### Description of the task
Would you find each line in the entries below with the string "txbuf" and copy it?

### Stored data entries
● ● ●
-- ==== Sys2Proof/Laws/State.lean ====
section
/-! SUPPORT. One lemma per field for each named update of the state, true by rfl: what it sets, and that it leaves the
rest. -/

namespace Sys2Proof.Machine

/-! ### answer -/

@[simp] theorem State.answer_txbuf (s : State) (r : HostData) : (s.answer r).txbuf = s.txbuf := rfl
@[simp] theorem State.answer_txcrc (s : State) (r : HostData) : (s.answer r).txcrc = s.txcrc := rfl
@[simp] theorem State.answer_txlen (s : State) (r : HostData) : (s.answer r).txlen = s.txlen := rfl
@[simp] theorem State.answer_rxbuf (s : State) (r : HostData) : (s.answer r).rxbuf = s.rxbuf := rfl
@[simp] theorem State.answer_frameReady (s : State) (r : HostData) : (s.answer r).frameReady = s.frameReady := rfl
@[simp] theorem State.answer_txDone (s : State) (r : HostData) : (s.answer r).txDone = s.txDone := rfl
@[simp] theorem State.answer_rxie (s : State) (r : HostData) : (s.answer r).rxie = s.rxie := rfl
@[simp] theorem State.answer_txie (s : State) (r : HostData) : (s.answer r).txie = s.txie := rfl
@[simp] theorem State.answer_statSent (s : State) (r : HostData) : (s.answer r).statSent = s.statSent := rfl
@[simp] theorem State.answer_statRecv (s : State) (r : HostData) : (s.answer r).statRecv = s.statRecv := rfl
@[simp] theorem State.answer_statColl (s : State) (r : HostData) : (s.answer r).statColl = s.statColl := rfl
@[simp] theorem State.answer_statOvf (s : State) (r : HostData) : (s.answer r).statOvf = s.statOvf := rfl
@[simp] theorem State.answer_txState (s : State) (r : HostData) : (s.answer r).txState = s.txState := rfl
@[simp] theorem State.answer_txPos (s : State) (r : HostData) : (s.answer r).txPos = s.txPos := rfl
@[simp] theorem State.answer_txHalf (s : State) (r : HostData) : (s.answer r).txHalf = s.txHalf := rfl
@[simp] theorem State.answer_bo (s : State) (r : HostData) : (s.answer r).bo = s.bo := rfl
@[simp] theorem State.answer_boWait (s : State) (r : HostData) : (s.answer r).boWait = s.boWait := rfl
@[simp] theorem State.answer_echoTmo (s : State) (r : HostData) : (s.answer r).echoTmo = s.echoTmo := rfl
@[simp] theorem State.answer_checkSending (s : State) (r : HostData) : (s.answer r).checkSending = s.checkSending := rfl
@[simp] theorem State.answer_collision (s : State) (r : HostData) : (s.answer r).collision = s.collision := rfl
@[simp] theorem State.answer_echoOk (s : State) (r : HostData) : (s.answer r).echoOk = s.echoOk := rfl
@[simp] theorem State.answer_de (s : State) (r : HostData) : (s.answer r).de = s.de := rfl
@[simp] theorem State.answer_rxMode (s : State) (r : HostData) : (s.answer r).rxMode = s.rxMode := rfl
@[simp] theorem State.answer_rxIdx (s : State) (r : HostData) : (s.answer r).rxIdx = s.rxIdx := rfl
@[simp] theorem State.answer_rxEsc (s : State) (r : HostData) : (s.answer r).rxEsc = s.rxEsc := rfl
@[simp] theorem State.answer_rxCrc (s : State) (r : HostData) : (s.answer r).rxCrc = s.rxCrc := rfl
@[simp] theorem State.answer_rxCrchi (s : State) (r : HostData) : (s.answer r).rxCrchi = s.rxCrchi := rfl
@[simp] theorem State.answer_tmrCnt (s : State) (r : HostData) : (s.answer r).tmrCnt = s.tmrCnt := rfl
@[simp] theorem State.answer_octFlag (s : State) (r : HostData) : (s.answer r).octFlag = s.octFlag := rfl
@[simp] theorem State.answer_edgeArmed (s : State) (r : HostData) : (s.answer r).edgeArmed = s.edgeArmed := rfl
@[simp] theorem State.answer_edgeSeen (s : State) (r : HostData) : (s.answer r).edgeSeen = s.edgeSeen := rfl
@[simp] theorem State.answer_linePrev (s : State) (r : HostData) : (s.answer r).linePrev = s.linePrev := rfl
@[simp] theorem State.answer_hostRdata (s : State) (r : HostData) : (s.answer r).hostRdata = r := rfl
@[simp] theorem State.answer_txStrobe (s : State) (r : HostData) : (s.answer r).txStrobe = s.txStrobe := rfl
@[simp] theorem State.answer_txByte (s : State) (r : HostData) : (s.answer r).txByte = s.txByte := rfl
@[simp] theorem State.answer_reqTimerReset (s : State) (r : HostData) : (s.answer r).reqTimerReset = s.reqTimerReset := rfl
@[simp] theorem State.answer_reqEdgeArm (s : State) (r : HostData) : (s.answer r).reqEdgeArm = s.reqEdgeArm := rfl
@[simp] theorem State.answer_reqEdgeDisarm (s : State) (r : HostData) : (s.answer r).reqEdgeDisarm = s.reqEdgeDisarm := rfl
@[simp] theorem State.answer_params (s : State) (r : HostData) : (s.answer r).params = s.params := rfl
@[simp] theorem State.answer_feed (s : State) (r : HostData) : (s.answer r).feed = s.feed := rfl
@[simp] theorem State.answer_draws (s : State) (r : HostData) : (s.answer r).draws = s.draws := rfl
@[simp] theorem State.answer_inp (s : State) (r : HostData) : (s.answer r).inp = s.inp := rfl

/-! ### strobe -/

@[simp] theorem State.strobe_txbuf (s : State) (w : Byte) : (s.strobe w).txbuf = s.txbuf := rfl
@[simp] theorem State.strobe_txcrc (s : State) (w : Byte) : (s.strobe w).txcrc = s.txcrc := rfl
@[simp] theorem State.strobe_txlen (s : State) (w : Byte) : (s.strobe w).txlen = s.txlen := rfl
@[simp] theorem State.strobe_rxbuf (s : State) (w : Byte) : (s.strobe w).rxbuf = s.rxbuf := rfl
@[simp] theorem State.strobe_frameReady (s : State) (w : Byte) : (s.strobe w).frameReady = s.frameReady := rfl
@[simp] theorem State.strobe_txDone (s : State) (w : Byte) : (s.strobe w).txDone = s.txDone := rfl
@[simp] theorem State.strobe_rxie (s : State) (w : Byte) : (s.strobe w).rxie = s.rxie := rfl
@[simp] theorem State.strobe_txie (s : State) (w : Byte) : (s.strobe w).txie = s.txie := rfl
@[simp] theorem State.strobe_statSent (s : State) (w : Byte) : (s.strobe w).statSent = s.statSent := rfl
@[simp] theorem State.strobe_statRecv (s : State) (w : Byte) : (s.strobe w).statRecv = s.statRecv := rfl
@[simp] theorem State.strobe_statColl (s : State) (w : Byte) : (s.strobe w).statColl = s.statColl := rfl
@[simp] theorem State.strobe_statOvf (s : State) (w : Byte) : (s.strobe w).statOvf = s.statOvf := rfl
@[simp] theorem State.strobe_txState (s : State) (w : Byte) : (s.strobe w).txState = s.txState := rfl
@[simp] theorem State.strobe_txPos (s : State) (w : Byte) : (s.strobe w).txPos = s.txPos := rfl
@[simp] theorem State.strobe_txHalf (s : State) (w : Byte) : (s.strobe w).txHalf = s.txHalf := rfl
@[simp] theorem State.strobe_bo (s : State) (w : Byte) : (s.strobe w).bo = s.bo := rfl
@[simp] theorem State.strobe_boWait (s : State) (w : Byte) : (s.strobe w).boWait = s.boWait := rfl
@[simp] theorem State.strobe_echoTmo (s : State) (w : Byte) : (s.strobe w).echoTmo = s.echoTmo := rfl
@[simp] theorem State.strobe_checkSending (s : State) (w : Byte) : (s.strobe w).checkSending = s.checkSending := rfl
@[simp] theorem State.strobe_collision (s : State) (w : Byte) : (s.strobe w).collision = s.collision := rfl
@[simp] theorem State.strobe_echoOk (s : State) (w : Byte) : (s.strobe w).echoOk = s.echoOk := rfl
@[simp] theorem State.strobe_de (s : State) (w : Byte) : (s.strobe w).de = s.de := rfl
@[simp] theorem State.strobe_rxMode (s : State) (w : Byte) : (s.strobe w).rxMode = s.rxMode := rfl
@[simp] theorem State.strobe_rxIdx (s : State) (w : Byte) : (s.strobe w).rxIdx = s.rxIdx := rfl
@[simp] theorem State.strobe_rxEsc (s : State) (w : Byte) : (s.strobe w).rxEsc = s.rxEsc := rfl
@[simp] theorem State.strobe_rxCrc (s : State) (w : Byte) : (s.strobe w).rxCrc = s.rxCrc := rfl
@[simp] theorem State.strobe_rxCrchi (s : State) (w : Byte) : (s.strobe w).rxCrchi = s.rxCrchi := rfl
@[simp] theorem State.strobe_tmrCnt (s : State) (w : Byte) : (s.strobe w).tmrCnt = s.tmrCnt := rfl
@[simp] theorem State.strobe_octFlag (s : State) (w : Byte) : (s.strobe w).octFlag = s.octFlag := rfl
@[simp] theorem State.strobe_edgeArmed (s : State) (w : Byte) : (s.strobe w).edgeArmed = s.edgeArmed := rfl
@[simp] theorem State.strobe_edgeSeen (s : State) (w : Byte) : (s.strobe w).edgeSeen = s.edgeSeen := rfl
@[simp] theorem State.strobe_linePrev (s : State) (w : Byte) : (s.strobe w).linePrev = s.linePrev := rfl
@[simp] theorem State.strobe_hostRdata (s : State) (w : Byte) : (s.strobe w).hostRdata = s.hostRdata := rfl
@[simp] theorem State.strobe_txStrobe (s : State) (w : Byte) : (s.strobe w).txStrobe = true := rfl
@[simp] theorem State.strobe_txByte (s : State) (w : Byte) : (s.strobe w).txByte = w := rfl
@[simp] theorem State.strobe_reqTimerReset (s : State) (w : Byte) : (s.strobe w).reqTimerReset = s.reqTimerReset := rfl
@[simp] theorem State.strobe_reqEdgeArm (s : State) (w : Byte) : (s.strobe w).reqEdgeArm = s.reqEdgeArm := rfl
@[simp] theorem State.strobe_reqEdgeDisarm (s : State) (w : Byte) : (s.strobe w).reqEdgeDisarm = s.reqEdgeDisarm := rfl
@[simp] theorem State.strobe_params (s : State) (w : Byte) : (s.strobe w).params = s.params := rfl
@[simp] theorem State.strobe_feed (s : State) (w : Byte) : (s.strobe w).feed = s.feed := rfl
@[simp] theorem State.strobe_draws (s : State) (w : Byte) : (s.strobe w).draws = s.draws := rfl
@[simp] theorem State.strobe_inp (s : State) (w : Byte) : (s.strobe w).inp = s.inp := rfl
● ● ●
### Written solution
@[simp] theorem State.answer_txbuf (s : State) (r : HostData) : (s.answer r).txbuf = s.txbuf := rfl
@[simp] theorem State.strobe_txbuf (s : State) (w : Byte) : (s.strobe w).txbuf = s.txbuf := rfl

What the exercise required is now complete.